## Stored data
+ + + +

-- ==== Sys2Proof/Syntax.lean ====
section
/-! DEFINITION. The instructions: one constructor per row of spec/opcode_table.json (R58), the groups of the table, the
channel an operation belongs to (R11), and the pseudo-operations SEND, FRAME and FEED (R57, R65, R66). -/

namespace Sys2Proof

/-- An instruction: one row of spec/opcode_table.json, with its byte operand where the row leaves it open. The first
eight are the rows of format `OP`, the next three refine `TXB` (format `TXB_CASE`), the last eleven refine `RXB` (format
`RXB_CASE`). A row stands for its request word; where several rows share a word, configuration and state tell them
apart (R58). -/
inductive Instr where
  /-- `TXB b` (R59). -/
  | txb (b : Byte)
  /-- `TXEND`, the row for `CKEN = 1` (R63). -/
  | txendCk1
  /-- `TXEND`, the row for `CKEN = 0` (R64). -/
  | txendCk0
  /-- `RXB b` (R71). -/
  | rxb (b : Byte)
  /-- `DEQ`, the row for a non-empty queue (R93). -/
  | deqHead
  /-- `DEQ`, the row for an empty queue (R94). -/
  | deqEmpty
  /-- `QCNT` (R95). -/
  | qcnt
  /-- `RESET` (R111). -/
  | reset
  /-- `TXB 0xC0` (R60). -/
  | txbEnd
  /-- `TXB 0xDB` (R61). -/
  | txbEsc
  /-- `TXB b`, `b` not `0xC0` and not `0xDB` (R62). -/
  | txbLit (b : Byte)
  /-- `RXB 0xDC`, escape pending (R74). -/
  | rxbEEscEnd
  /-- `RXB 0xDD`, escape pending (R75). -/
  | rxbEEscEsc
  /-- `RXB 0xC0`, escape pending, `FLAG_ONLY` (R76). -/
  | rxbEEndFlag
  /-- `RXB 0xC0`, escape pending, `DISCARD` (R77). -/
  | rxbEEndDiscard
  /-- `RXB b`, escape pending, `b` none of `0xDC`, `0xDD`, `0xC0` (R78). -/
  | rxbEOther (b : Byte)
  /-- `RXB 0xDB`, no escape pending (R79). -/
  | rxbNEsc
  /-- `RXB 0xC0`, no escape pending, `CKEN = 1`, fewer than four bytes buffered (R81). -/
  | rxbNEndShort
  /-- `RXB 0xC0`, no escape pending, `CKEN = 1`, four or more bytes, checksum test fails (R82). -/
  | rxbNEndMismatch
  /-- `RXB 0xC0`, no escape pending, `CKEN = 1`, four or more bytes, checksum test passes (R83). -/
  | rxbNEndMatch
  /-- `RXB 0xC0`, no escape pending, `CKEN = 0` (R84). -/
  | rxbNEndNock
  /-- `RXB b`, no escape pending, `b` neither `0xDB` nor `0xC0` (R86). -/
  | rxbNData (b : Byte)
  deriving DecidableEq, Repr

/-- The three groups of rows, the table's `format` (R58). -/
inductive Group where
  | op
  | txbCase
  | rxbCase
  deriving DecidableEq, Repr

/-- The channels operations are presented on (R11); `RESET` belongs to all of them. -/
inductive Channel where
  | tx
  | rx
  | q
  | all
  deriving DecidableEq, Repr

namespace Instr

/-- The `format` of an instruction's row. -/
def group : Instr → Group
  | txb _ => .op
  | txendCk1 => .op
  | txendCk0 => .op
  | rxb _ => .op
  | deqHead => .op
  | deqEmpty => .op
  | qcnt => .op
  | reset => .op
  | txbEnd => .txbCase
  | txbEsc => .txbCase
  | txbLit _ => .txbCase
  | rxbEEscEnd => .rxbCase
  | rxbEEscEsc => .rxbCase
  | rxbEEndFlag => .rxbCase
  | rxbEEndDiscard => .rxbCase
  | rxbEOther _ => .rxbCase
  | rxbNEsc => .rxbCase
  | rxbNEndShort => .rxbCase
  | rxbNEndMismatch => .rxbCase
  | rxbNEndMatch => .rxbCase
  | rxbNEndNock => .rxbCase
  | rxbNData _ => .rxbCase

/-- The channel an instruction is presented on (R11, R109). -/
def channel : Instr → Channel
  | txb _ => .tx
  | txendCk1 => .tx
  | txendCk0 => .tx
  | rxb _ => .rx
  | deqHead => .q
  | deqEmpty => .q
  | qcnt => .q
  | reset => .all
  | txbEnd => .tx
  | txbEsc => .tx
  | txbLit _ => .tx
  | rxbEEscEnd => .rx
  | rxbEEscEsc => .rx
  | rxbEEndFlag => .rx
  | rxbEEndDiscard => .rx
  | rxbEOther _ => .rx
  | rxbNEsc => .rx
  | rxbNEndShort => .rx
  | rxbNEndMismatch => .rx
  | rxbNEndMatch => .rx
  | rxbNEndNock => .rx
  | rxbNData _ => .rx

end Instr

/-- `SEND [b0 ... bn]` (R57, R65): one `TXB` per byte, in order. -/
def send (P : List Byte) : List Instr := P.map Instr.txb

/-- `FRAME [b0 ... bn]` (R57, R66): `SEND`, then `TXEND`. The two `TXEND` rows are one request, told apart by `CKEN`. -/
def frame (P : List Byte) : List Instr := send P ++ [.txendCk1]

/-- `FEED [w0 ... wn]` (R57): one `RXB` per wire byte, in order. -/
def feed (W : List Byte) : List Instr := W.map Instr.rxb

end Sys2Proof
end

+ + + +

## What you will do
Write out all records exactly, keeping every detail.

## Solution for this problem
-- ==== Sys2Proof/Syntax.lean ====
section
/-! DEFINITION. The instructions: one constructor per row of spec/opcode_table.json (R58), the groups of the table, the
channel an operation belongs to (R11), and the pseudo-operations SEND, FRAME and FEED (R57, R65, R66). -/

namespace Sys2Proof

/-- An instruction: one row of spec/opcode_table.json, with its byte operand where the row leaves it open. The first
eight are the rows of format `OP`, the next three refine `TXB` (format `TXB_CASE`), the last eleven refine `RXB` (format
`RXB_CASE`). A row stands for its request word; where several rows share a word, configuration and state tell them
apart (R58). -/
inductive Instr where
  /-- `TXB b` (R59). -/
  | txb (b : Byte)
  /-- `TXEND`, the row for `CKEN = 1` (R63). -/
  | txendCk1
  /-- `TXEND`, the row for `CKEN = 0` (R64). -/
  | txendCk0
  /-- `RXB b` (R71). -/
  | rxb (b : Byte)
  /-- `DEQ`, the row for a non-empty queue (R93). -/
  | deqHead
  /-- `DEQ`, the row for an empty queue (R94). -/
  | deqEmpty
  /-- `QCNT` (R95). -/
  | qcnt
  /-- `RESET` (R111). -/
  | reset
  /-- `TXB 0xC0` (R60). -/
  | txbEnd
  /-- `TXB 0xDB` (R61). -/
  | txbEsc
  /-- `TXB b`, `b` not `0xC0` and not `0xDB` (R62). -/
  | txbLit (b : Byte)
  /-- `RXB 0xDC`, escape pending (R74). -/
  | rxbEEscEnd
  /-- `RXB 0xDD`, escape pending (R75). -/
  | rxbEEscEsc
  /-- `RXB 0xC0`, escape pending, `FLAG_ONLY` (R76). -/
  | rxbEEndFlag
  /-- `RXB 0xC0`, escape pending, `DISCARD` (R77). -/
  | rxbEEndDiscard
  /-- `RXB b`, escape pending, `b` none of `0xDC`, `0xDD`, `0xC0` (R78). -/
  | rxbEOther (b : Byte)
  /-- `RXB 0xDB`, no escape pending (R79). -/
  | rxbNEsc
  /-- `RXB 0xC0`, no escape pending, `CKEN = 1`, fewer than four bytes buffered (R81). -/
  | rxbNEndShort
  /-- `RXB 0xC0`, no escape pending, `CKEN = 1`, four or more bytes, checksum test fails (R82). -/
  | rxbNEndMismatch
  /-- `RXB 0xC0`, no escape pending, `CKEN = 1`, four or more bytes, checksum test passes (R83). -/
  | rxbNEndMatch
  /-- `RXB 0xC0`, no escape pending, `CKEN = 0` (R84). -/
  | rxbNEndNock
  /-- `RXB b`, no escape pending, `b` neither `0xDB` nor `0xC0` (R86). -/
  | rxbNData (b : Byte)
  deriving DecidableEq, Repr

/-- The three groups of rows, the table's `format` (R58). -/
inductive Group where
  | op
  | txbCase
  | rxbCase
  deriving DecidableEq, Repr

/-- The channels operations are presented on (R11); `RESET` belongs to all of them. -/
inductive Channel where
  | tx
  | rx
  | q
  | all
  deriving DecidableEq, Repr

namespace Instr

/-- The `format` of an instruction's row. -/
def group : Instr → Group
  | txb _ => .op
  | txendCk1 => .op
  | txendCk0 => .op
  | rxb _ => .op
  | deqHead => .op
  | deqEmpty => .op
  | qcnt => .op
  | reset => .op
  | txbEnd => .txbCase
  | txbEsc => .txbCase
  | txbLit _ => .txbCase
  | rxbEEscEnd => .rxbCase
  | rxbEEscEsc => .rxbCase
  | rxbEEndFlag => .rxbCase
  | rxbEEndDiscard => .rxbCase
  | rxbEOther _ => .rxbCase
  | rxbNEsc => .rxbCase
  | rxbNEndShort => .rxbCase
  | rxbNEndMismatch => .rxbCase
  | rxbNEndMatch => .rxbCase
  | rxbNEndNock => .rxbCase
  | rxbNData _ => .rxbCase

/-- The channel an instruction is presented on (R11, R109). -/
def channel : Instr → Channel
  | txb _ => .tx
  | txendCk1 => .tx
  | txendCk0 => .tx
  | rxb _ => .rx
  | deqHead => .q
  | deqEmpty => .q
  | qcnt => .q
  | reset => .all
  | txbEnd => .tx
  | txbEsc => .tx
  | txbLit _ => .tx
  | rxbEEscEnd => .rx
  | rxbEEscEsc => .rx
  | rxbEEndFlag => .rx
  | rxbEEndDiscard => .rx
  | rxbEOther _ => .rx
  | rxbNEsc => .rx
  | rxbNEndShort => .rx
  | rxbNEndMismatch => .rx
  | rxbNEndMatch => .rx
  | rxbNEndNock => .rx
  | rxbNData _ => .rx

end Instr

/-- `SEND [b0 ... bn]` (R57, R65): one `TXB` per byte, in order. -/
def send (P : List Byte) : List Instr := P.map Instr.txb

/-- `FRAME [b0 ... bn]` (R57, R66): `SEND`, then `TXEND`. The two `TXEND` rows are one request, told apart by `CKEN`. -/
def frame (P : List Byte) : List Instr := send P ++ [.txendCk1]

/-- `FEED [w0 ... wn]` (R57): one `RXB` per wire byte, in order. -/
def feed (W : List Byte) : List Instr := W.map Instr.rxb

end Sys2Proof
end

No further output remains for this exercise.